I cannot post up to the actual "use" of these machines, yet that is.  Like you, I have been all over the spectrum before ordering my new machines from Matt @ QMT.  I really liked the 1440HD but it is way overkill for what I would ever use it for, then I started looking at the 1440BV and spotted the 1340GT.  I was grabbed by the 1340GT from moment one as it seems to be a cut above the others in overall quality and fit/finish.

We have an older Jet 1336 at work with the same exact open gearbox/selector and it is going on 26 years old now.  I just have the guys smear a little grease on the gears once a year or so when it gets PMed.  The guys in our shop are hard on the equipment as it is not theirs.  I figured if an import machine can stand up to the abuse that our mechanics put them through they should last a lifetime in my home shop.

I would love to have the 935TV but it is outside of my budget as well as exceeding my space limitations.  I have communicated extensively with Matt as well as Ray about the 45M/932PDF and chose to go with the 932PDF to be able to stay within budget and not loose a bay in my shop for equipment.  I am still having to get quite creative with placement but think I have it figured out.

As soon as I get my 1340GT and 932PDF I can comment on actual impressions but currently I am just anxiously waiting.  If time works out the way Matt told me I should be seeing mine around mid-May.

Mike.

On edit, I also wanted to mention that I have looked for over 10 months for used equipment but I seem to live in an equipment desert.  The equipment that is available is either beat to hell or absolutely HUGE and not for a home shop.  I want to get to making money with the equipment, not have a year long and expensive machine rebuild.  I have been catching similar comments from people about buying import equipment as well as not buying a "real" mill.  I simply don't have the room for anything larger and stepping to the 935TV would put me about $3500.00 over what I have already spent and I am slightly over my budget as it.  I would be curious to hear your impressions of the 935 when you get it.


----------



## wrmiller (Apr 2, 2014)

Hey Mike,

Not surprised to hear others are getting 'fed up' with the corporate world. You should hear Ray go on about it sometime.  )

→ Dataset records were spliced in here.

-- ==== Sys2Proof/Laws/KeepsAxes.lean ====
section
/-! SUPPORT. What each operation of Machine/Axes keeps, and that every command of it completes. -/

set_option maxRecDepth 4096

namespace Sys2Proof.Machine

theorem State.axFlag_keeps (s : State) (n : Nat) (b : Nat) (cause : Nat) (slice : Nat) : Keeps s (State.axFlag s n b cause slice) := by
  unfold State.axFlag
  repeat' first
    | with_reducible exact Keeps.refl _
    | with_reducible assumption
    | (extract_lets +onlyGivenNames x; have hx : Keeps s x := ?_; (on_goal 1 => clear_value x); (on_goal 2 => (unfold x; clear x)))
    | (extract_lets +onlyGivenNames x; have hx : Keeps s x.2 := ?_; (on_goal 1 => clear_value x); (on_goal 2 => (unfold x; clear x)))
    | (extract_lets +onlyGivenNames x; clear_value x)
    | with_reducible (apply Keeps.trans ?_ (State.setStatus_keeps _ _ _ _ _))
    | with_reducible (apply Keeps.trans ?_ (State.postAt_keeps _ _ _ _ _ _ _))
    | with_reducible (apply Keeps.trans ?_ (Keeps.foldl (fun fs _ => ?_) _ _))
    | split
    | dsimp only

theorem State.axisInvalid_keeps (s : State) (n : Nat) (st : AxState) : Keeps s (State.axisInvalid s n st) := by
  unfold State.axisInvalid
  repeat' first
    | with_reducible exact Keeps.refl _
    | with_reducible assumption
    | (extract_lets +onlyGivenNames x; have hx : Keeps s x := ?_; (on_goal 1 => clear_value x); (on_goal 2 => (unfold x; clear x)))
    | (extract_lets +onlyGivenNames x; have hx : Keeps s x.2 := ?_; (on_goal 1 => clear_value x); (on_goal 2 => (unfold x; clear x)))
    | (extract_lets +onlyGivenNames x; clear_value x)
    | with_reducible (apply Keeps.trans ?_ (State.setAxis_keeps _ _ _))
    | with_reducible (apply Keeps.trans ?_ (State.barsRefresh_keeps _ _))
    | with_reducible (apply Keeps.trans ?_ (State.completeWaitp_keeps _ _ _))
    | with_reducible (apply Keeps.trans ?_ (State.queueCancel_keeps _ _ _ _))
    | with_reducible (apply Keeps.trans ?_ (State.dropUnconfirmed_keeps _ _))
    | with_reducible (apply Keeps.trans ?_ (Keeps.foldl (fun fs _ => ?_) _ _))
    | split
    | dsimp only
    | (refine Keeps.make ?_ rfl rfl rfl rfl rfl rfl ?_ ?_ ?_ ?_ ?_ ?_ ?_ ?_ ?_ ?_ ?_ ?_ ?_ ?_ ?_ ?_ ?_ ?_ ?_ ?_ ?_ ?_ ?_ ?_ ?_ ?_ ?_ ?_ ?_ ?_)
    | exact fun _ w => w
    | exact Nat.le_refl _
    | exact fun _ w => tabWf_put w
    | exact fun _ w => tabWf_del w
    | exact fun _ w => tabWf_drop w
    | exact fun _ w => tabWf_filter w
    | exact fun w _ => w
    | exact fun w _ => tabWf_put w
    | exact fun w _ => tabWf_del w
    | exact fun w _ => tabWf_drop w
    | exact fun w _ => tabWf_filter w
    | exact fun _ w => tabWf_map (fun _ => rfl) w
    | exact fun w _ => tabWf_map (fun _ => rfl) w
    | (refine fun _ w => tabWf_map ?_ w; intro e; (try dsimp only); split <;> rfl)
    | (refine fun w _ => tabWf_map ?_ w; intro e; (try dsimp only); split <;> rfl)
    | exact Nat.le_add_right _ _

theorem State.axisLost_keeps (s : State) (n : Nat) (cause : Nat) (slice : Nat) : Keeps s (State.axisLost s n cause slice) := by
  unfold State.axisLost
  repeat' first
    | with_reducible exact Keeps.refl _
    | with_reducible assumption
    | (extract_lets +onlyGivenNames x; have hx : Keeps s x := ?_; (on_goal 1 => clear_value x); (on_goal 2 => (unfold x; clear x)))
    | (extract_lets +onlyGivenNames x; have hx : Keeps s x.2 := ?_; (on_goal 1 => clear_value x); (on_goal 2 => (unfold x; clear x)))
    | (extract_lets +onlyGivenNames x; clear_value x)
    | with_reducible (apply Keeps.trans ?_ (State.axFlag_keeps _ _ _ _ _))
    | with_reducible (apply Keeps.trans ?_ (State.axisInvalid_keeps _ _ _))
    | with_reducible (apply Keeps.trans ?_ (Keeps.foldl (fun fs _ => ?_) _ _))
    | split
    | dsimp only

I am hoping to be ready in about 4 years, with a tentative machine budget of around 15k or so. But, like you, I likely won't have the room or requirements for full-sized machines, but need enough machine to get the job(s) done. But that is subject to change of course.

I am not even sure what exactly I'll be doing just yet, but will attempt to narrow the focus a bit in the next couple of years. I've road raced (cars and motorcycles) built competitive firearms, was a master mechanic on Porsche, LR, and MB (a while back), build and fit people for golf clubs, etc., etc.. Kinda a jack-of-some-trades, master-of-none. I end up doing all sorts of odd-ball stuff for friends and neighbors.  

The goal is for this to be money over and above what we need to live on, so I'm not sweating paying the bills or worrying if my wife has anything to eat.

If the garage/shop is big enough, I may pop for a 9x48 mill and a 14x40 lathe, but for now I'm looking at the smaller machines as my entry point.

If I do get the 935, I will definitely post my impressions. And thank you for responding to my thread.

Bill


----------



## nickmckinney (Apr 2, 2014)

30" of table travel on a mill and a 2" bore on the lathe is a serious junction to be at and probably the limit of a home garage. Working bigger parts than this gets pretty serious just to lift the raw stock.

When you do the math on what parts can't fit a 935 mill and a 1236 lathe its probably less than 5% of the jobs that would come to a home garage, so how many bigger sized jobs needs to happen to cover the price difference. Also the older I get the less I would want to be moving big heavy work in and out of a machine.


----------



## wrmiller (Apr 2, 2014)

nickmckinney said:


> 30" of table travel on a mill and a 2" bore on the lathe is a serious junction to be at and probably the limit of a home garage. Working bigger parts than this gets pretty serious just to lift the raw stock.
> 
> When you do the math on what parts can't fit a 935 mill and a 1236 lathe its probably less than 5% of the jobs that would come to a home garage, so how many bigger sized jobs needs to happen to cover the price difference. Also the older I get the less I would want to be moving big heavy work in and out of a machine.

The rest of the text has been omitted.